In my 30-plus years of experience leading adventure vacations for women, I’ve encountered raging snow storms in August, boated through crocodile-infested lakes, I have been “robbed” by marauding bears and slept with 25 pounds of cameras around my neck to ward off hotel thieves.
These experiences have prompted me to write my best tips to travel “savvy” and to avoid common pitfalls and inconvenient issues on your adventure vacation with AdventureWomen.
Tip #1: Travel Light!
On adventure trips, there is often limited storage space on the sailboat, camel, raft, llama, helicopter, and other vehicles of transport we use on our trips. Therefore, try to limit your luggage to one (yes ONE) manageable suitcase and one small carry-on bag. Remember you are often the one carrying your own suitcase and therefore, be good to yourself. The test: can you run up the stairs with your bag?
Tip #2: Plan for the Trip Home!
Wherever we travel, we find amazing keepsakes and souvenirs that allow us to remember our AdventureWomen vacation for years to come. Bring an empty lightweight nylon or canvas bag in which to carry home a beautiful kilim rug from Turkey, a carving from Africa, an Icelandic sweater, or a boomerang from Australia.
Tip #3: Carry-On Your Essentials!
What should you pack versus put in your carry-on? Medications (with labels on), which you might not find easily in overseas or wilderness locales… toiletries, all your camera equipment, one full change of clothing, cash, trip itinerary, important papers, and your passport and visa. It’s also a good idea to wear any items that are essential to have for your trip, such as your hiking boots if you are on a trek.
Tip #4: Tag Your Bags!
The fact that luggage manufacturers make almost every bag either black or red is one of life’s great mysteries. Don’t let this deter you. Mark your bag with identification tags both outside and inside, and use your yellow AdventureWomen luggage tags. Bring TSA approved luggage locks to use, especially if you are storing luggage during a trip.
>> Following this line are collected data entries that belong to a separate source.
-- ==== Sys2Proof/Machine/DrvRun.lean ====
section
/-! DEFINITION. The Drover's transfers: fetching, arbitration, moving a descriptor's elements, completion, rescans, and the test
of an inbound block (R346 to R364, R371 to R374). -/

namespace Sys2Proof.Machine

/-! ### Elements -/

/-- Host address and device offset of each element, in the order in which they move (R346). -/
def Desc.elems (d : Desc) : List (Nat × Nat) :=
  if d.size = 0 then []
  else (List.range d.c2).flatMap fun i2 => (List.range d.c1).flatMap fun i1 => (List.range d.c0).map fun i0 =>
    let h := (d.host : Int) + i0 * d.s0 + i1 * d.s1 + i2 * d.s2
    let v := (d.dev : Int) + i0 * d.d0 + i1 * d.d1 + i2 * d.d2
    ((h % 2 ^ 64).toNat, v.toNat)
/-- The next descriptor of a rescan or a chain: address of the WB word (Table 16.2). -/
def Desc.wbAddr (d : Desc) : Nat := d.addr + 60
/-- WB of a descriptor. -/
def Desc.wb (d : Desc) : Bool := bit d.ctrl 30

/-! ### Requests -/

/-- Consecutive elements with contiguous ascending host addresses are merged (R355). -/
def mergeRuns (l : List (Nat × List Byte)) : List (Nat × List Byte) :=
  l.foldr (fun p acc => match acc with
    | (c, e) :: t => if p.1 + p.2.length = c then (p.1, p.2 ++ e) :: t else p :: acc
    | [] => [p]) []
/-- One run as write requests of at most `mps` bytes, none across a 4 KiB boundary (R355). -/
def splitRun (mps : Nat) : Nat → Nat → List Byte → List HostOut
  | 0, _, _ => []
  | n + 1, a, l =>
    if l.isEmpty then []
    else
      let k := min mps (4096 - a % 4096)
      .write a (l.take k) :: splitRun mps n (a + k) (l.drop k)
/-- Max_Payload_Size in bytes (R319). -/
def HostIf.maxPayload (h : HostIf) : Nat := 128 * 2 ^ (h.cfgWord 0x78 / 32 % 8)
/-- The greatest read request in bytes: the lesser of Max_Read_Request_Size and 512 (R319). -/
def HostIf.maxRead (h : HostIf) : Nat := min 512 (128 * 2 ^ (h.cfgWord 0x78 / 2 ^ 12 % 8))
/-- Consecutive elements of e bytes with contiguous ascending host addresses as one span (R355). -/
def mergeSpans (e : Nat) (l : List Nat) : List (Nat × Nat) :=
  l.foldr (fun a acc => match acc with
    | (c, n) :: t => if a + e = c then (a, e + n) :: t else (a, e) :: acc
    | [] => [(a, e)]) []
/-- One span as read requests of at most a number of bytes, none across a 4 KiB boundary (R355). -/
def splitSpan (most : Nat) : Nat → Nat → Nat → List HostOut
  | 0, _, _ => []
  | f + 1, a, n =>
    if n = 0 then []
    else
      let k := min n (min most (4096 - a % 4096))
      .read a k :: splitSpan most f (a + k) (n - k)
/-- The data writes of a descriptor. -/
def State.dataWrites (s : State) (l : List (Nat × List Byte)) : State :=
  s.hostWrites ((mergeRuns l).flatMap fun p => splitRun s.host.maxPayload p.2.length p.1 p.2)

/-! ### The device side -/

/-- A word of a device space as it reads when it is taken (Table 16.5). -/
def State.spaceRead (s : State) (k : DrvNo) (sp a : Nat) : Nat × State :=
  if sp = 0 then s.readWord (.bulk k) a else if sp = 1 then (s.ramWord a, s) else (s.ldgWord a, s)
/-- The words of one element, in ascending order (R354). -/
def State.elemRead (s : State) (k : DrvNo) (sp a n : Nat) : List Byte × State :=
  (List.range n).foldl (fun p i => let q := p.2.spaceRead k sp (a + 4 * i); (p.1 ++ leBytes 4 q.1, q.2)) ([], s)
/-- Elements of a device-to-host descriptor with their bytes. -/
def State.gatherElems (s : State) (k : DrvNo) (d : Desc) (l : List (Nat × Nat)) : List (Nat × List Byte) × State :=
  if isStream k then
    let w := windowBytes (s.drvc k).frames d.size
    (l.map fun e => (e.1, (w.drop e.2).take d.esize), s)
  else
    let p := l.foldl (fun p e => let q := p.2.elemRead k d.space e.2 (d.esize / 4); ((e.1, q.1) :: p.1, q.2)) ([], s)
    (p.1.reverse, p.2)
/-- All the elements of a descriptor are gathered. -/
def State.gather (s : State) (k : DrvNo) (d : Desc) : List (Nat × List Byte) × State := s.gatherElems k d d.elems
/-- Whether a write of a word took effect (R354). -/
def WRes.took : WRes → Bool
  | .ok | .grpWord _ _ | .modeChange _ _ => true
  | _ => false
/-- A word of the device side is discarded or refused (R354). -/
def State.devDiscard (s : State) (k : DrvNo) : State := s.tally (F.DRV_CH_COUNTS_DEV_DISCARD k)
/-- A word is delivered to the device side (R354, R393, R398). -/
def State.spaceWrite (s : State) (k : DrvNo) (sp a v : Nat) : State :=
  if sp = 1 then (let p := s.ramWrite a v; if p.1 then p.2 else p.2.devDiscard k)
  else if (s.drvc k).shut then s.hostDiscard.devDiscard k
  else
    let p := s.writeWord (.bulk k) a 15 v
    if p.2.took then p.1 else p.1.devDiscard k
/-- Elements of a host-to-device descriptor take the bytes read from the host, element by element and word by word; a reset that one of the
words makes abandons the rest (R346, R354, R365). -/
def State.deliverElems (s : State) (k : DrvNo) (d : Desc) (l : List (Nat × Nat)) (data : List Byte) : State :=
  (l.zipIdx).foldl (fun s e =>
    (List.range (d.esize / 4)).foldl (fun s i =>
      if (s.drvc k).busy then s.spaceWrite k d.space (e.1.2 + 4 * i) (bytesAt data (e.2 * d.esize + 4 * i) 4) else s) s) s
/-- All the elements of a descriptor are delivered. -/
def State.deliver (s : State) (k : DrvNo) (d : Desc) (data : List Byte) : State := s.deliverElems k d d.elems data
Tip #5: Be Clever, Make Copies!
You will speed up logistical delays if you make several copies of your passport (first 2 pages only and relevant visa page), airline ticket, and credit card numbers and distribute these between your luggage and carry-on bag. Always leave copies at home. I once had my passport, group visa, money, and ALL my identification stolen in Shanghai. This one tip saved me from days of delays. You cannot get a new passport, if yours is lost or stolen, without 2 passport photos. Bring extras! When my documents were stolen in China, the Consulate had run out of film and it was a Sunday – my trip was leaving at 6 AM Monday morning. Don’t leave home without these!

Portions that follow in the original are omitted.